**Data for this task:**
/-- R17, R18, R46, R65, R300, R301, R315, R320: the head of a matrix queue waits for WT and its turn, ends at once under E,
and MCLAIM, MREL, MZERO and a tile step, exact-window or not, take their effect. That a tile is computed when it starts, and
that E is looked at after the subtraction, are the model's: log entries 58, 63. -/
def Obligations.MatrixStarts : Prop :=
  ∀ (q : Nat) (e : Entry) (s : State), Head s q e → q = 1 ∨ q = 2 → Fresh e → matrixOrder (myTask s) e = none →
    let l := linkOf e.cmd
    let x := (myTask s).sem l.ws
    let turn := headFirst (myTask s) (min q 9) l.ws
    (e.tookWt = false → l.wt ≠ 0 → (x.count < l.wt ∨ turn = true) →
      ∃ t, exec .matrixCommandStart s = .next t
        ∧ HeadNow s t q { e with wait := some { kind := 2, object := l.ws, amount := l.wt, since := s.clock } })
    ∧ (e.tookWt = false → l.wt ≠ 0 → l.wt ≤ x.count → turn = false → x.e = true →
      ∃ t, exec .matrixCommandStart s = .next t
        ∧ HeadDone (withSem s l.ws (fun x => { x with count := x.count - l.wt })) t q e true)
    ∧ (Goes s e →
      (∀ f, e.cmd = .mclaim f → let n := f.a.toNat % 32
        let claimed := withTask s (fun x => x.setSlot n { x.slot n with state := 1, fb := false })
        (mayClaim (myTask s) q e n = true → ((myTask s).slot n).taint = false →
          ∃ t, exec .matrixCommandStart s = .next t ∧ HeadDone claimed t q e false)
        ∧ (mayClaim (myTask s) q e n = true → ((myTask s).slot n).taint = true → l.si ≠ 0 →
          ∃ t, exec .matrixCommandStart s = .next t ∧ HeadDone (absorbError claimed s.sel.task) t q e true)
        ∧ (mayClaim (myTask s) q e n = false →
          ∃ t, exec .matrixCommandStart s = .next t
            ∧ HeadNow s t q { e with tookWt := true, wait := some { kind := 5, object := n, since := s.clock } }))
      ∧ (∀ f, e.cmd = .mrel f → let y := (myTask s).slot (f.a.toNat % 32)
        y.state = 2 → (y.taint = true → y.rc ≠ 0 → l.si ≠ 0) →
        ∃ t, exec .matrixCommandStart s = .next t
          ∧ HeadDone (withTask s (fun x => x.setSlot (f.a.toNat % 32)
              (let y := x.slot (f.a.toNat % 32)
               if y.rc = 0 then { y with state := 0, taint := false } else { y with state := 3 }))) t q e
              (decide (y.rc ≠ 0) && y.taint))
      ∧ (∀ f, e.cmd = .mzero f →
        ∃ t, exec .matrixCommandStart s = .next t
          ∧ HeadNow (withTask s (fun x => x.setBank (f.c.toNat % 4) {})) t q
              { e with tookWt := true, started := true, finished := true, walkFault := none })
      ∧ (∀ fn f, e.cmd = .mtile fn f → mfBlock (matMf fn.toNat e.cap.ft) = false → fn.getLsbD 5 = false →
        let xw := matXw fn.toNat e.cap.ft
        let a := f.a.toNat % 32
        let b := f.b.toNat % 32
        let c := f.c.toNat % 4
        TileSound (myTask s) xw c a b →
        ∃ t, exec .matrixCommandStart s = .next t ∧ OutsideKept s t ∧ MemoryKept s t
          ∧ (∀ n, (myTask t).bank n = (tiled (myTask s) e (matMf fn.toNat e.cap.ft) xw c a b).bank n)
          ∧ (∃ y r, (myTask t).queue q = y :: r ∧ y.started = true ∧ y.finished = true
              ∧ y.uses = usesOf false a b (f.c.getLsbD 2) (f.c.getLsbD 3))))

/-- R18, R46, R307, R308, R313, R315, R320: an action of an MGO that is a tile step adds the slots' product to the bank, or
in exact-window mode to its pair, releases the slots its level releases, and is counted; a finished matrix command ends its
use of slots and signals, with E after an error, or when a slot or bank of it has lost data since it started. That a tile is
computed when it starts is the model's choice: log entry 63. -/
def Obligations.MatrixCompletes : Prop :=
  (∀ (q i : Nat) (fn : BitVec 6) (f : EC) (e : Entry) (s : State), Head s q e → q = 1 ∨ q = 2 → e.started = true →
     e.finished = false → e.cmd = .mgo fn f → mgoAction e.cap.table e.progress = .tile i →
     mfBlock (matMf fn.toNat e.cap.ft) = false → fn.getLsbD 5 = false →
     let xw := matXw fn.toNat e.cap.ft
     let a := (mgoSlots e.cap.table i).1
     let b := (mgoSlots e.cap.table i).2
     let c := mgoStepBank e fn f i
     TileSound (myTask s) xw c a b →
     ∃ t, exec .mgoAction s = .next t ∧ OutsideKept s t ∧ MemoryKept s t
       ∧ (∀ n, (myTask t).bank n = (tiled (myTask s) e (matMf fn.toNat e.cap.ft) xw c a b).bank n)
       ∧ (∀ n r, (n, r) ∈ usesOf false a b (mgoReleases e.cap.table i).1 (mgoReleases e.cap.table i).2 →
           (myTask t).slot n = slotAfter ((myTask s).slot n) r)
       ∧ (∀ n, n ≠ a → n ≠ b → (myTask t).slot n = (myTask s).slot n)
       ∧ (∃ y r, (myTask t).queue q = y :: r ∧ y.progress = e.progress + 1 ∧ y.started = true
           ∧ y.finished = decide (mgoActions e.cap.table ≤ e.progress + 1)))
  ∧ (∀ (q : Nat) (e : Entry) (s : State), Head s q e → q = 1 ∨ q = 2 → e.started = true → e.finished = true →
     enabledTrap (e.cap.vctl.getLsbD 1) (e.cap.vctl.getLsbD 2) e.firstInvalid e.firstXw = none →
     (e.err = true → (linkOf e.cmd).si ≠ 0) →
     (lateTaint (myTask s) e = false →
       ∃ t, exec .matrixCommandComplete s = .next t
         ∧ HeadDone (withTask s (fun x => e.uses.foldl (fun x u => endUse x u.1) x)) t q e (e.err || e.skip))
     ∧ (lateTaint (myTask s) e = true → (linkOf e.cmd).si ≠ 0 →
       ∃ t, exec .matrixCommandComplete s = .next t ∧ (myTask t).queue q = ((myTask s).queue q).drop 1
         ∧ (∀ n, (myTask t).sem n = if n = (linkOf e.cmd).ss then ((myTask s).sem n).add (linkOf e.cmd).si true
             else (myTask s).sem n)))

**Goal of the exercise:** Output each line exactly, from the first line of the data down to the line that contains "let claimed := withTask", both included.

**Result:**
/-- R17, R18, R46, R65, R300, R301, R315, R320: the head of a matrix queue waits for WT and its turn, ends at once under E,
and MCLAIM, MREL, MZERO and a tile step, exact-window or not, take their effect. That a tile is computed when it starts, and
that E is looked at after the subtraction, are the model's: log entries 58, 63. -/
def Obligations.MatrixStarts : Prop :=
  ∀ (q : Nat) (e : Entry) (s : State), Head s q e → q = 1 ∨ q = 2 → Fresh e → matrixOrder (myTask s) e = none →
    let l := linkOf e.cmd
    let x := (myTask s).sem l.ws
    let turn := headFirst (myTask s) (min q 9) l.ws
    (e.tookWt = false → l.wt ≠ 0 → (x.count < l.wt ∨ turn = true) →
      ∃ t, exec .matrixCommandStart s = .next t
        ∧ HeadNow s t q { e with wait := some { kind := 2, object := l.ws, amount := l.wt, since := s.clock } })
    ∧ (e.tookWt = false → l.wt ≠ 0 → l.wt ≤ x.count → turn = false → x.e = true →
      ∃ t, exec .matrixCommandStart s = .next t
        ∧ HeadDone (withSem s l.ws (fun x => { x with count := x.count - l.wt })) t q e true)
    ∧ (Goes s e →
      (∀ f, e.cmd = .mclaim f → let n := f.a.toNat % 32
        let claimed := withTask s (fun x => x.setSlot n { x.slot n with state := 1, fb := false })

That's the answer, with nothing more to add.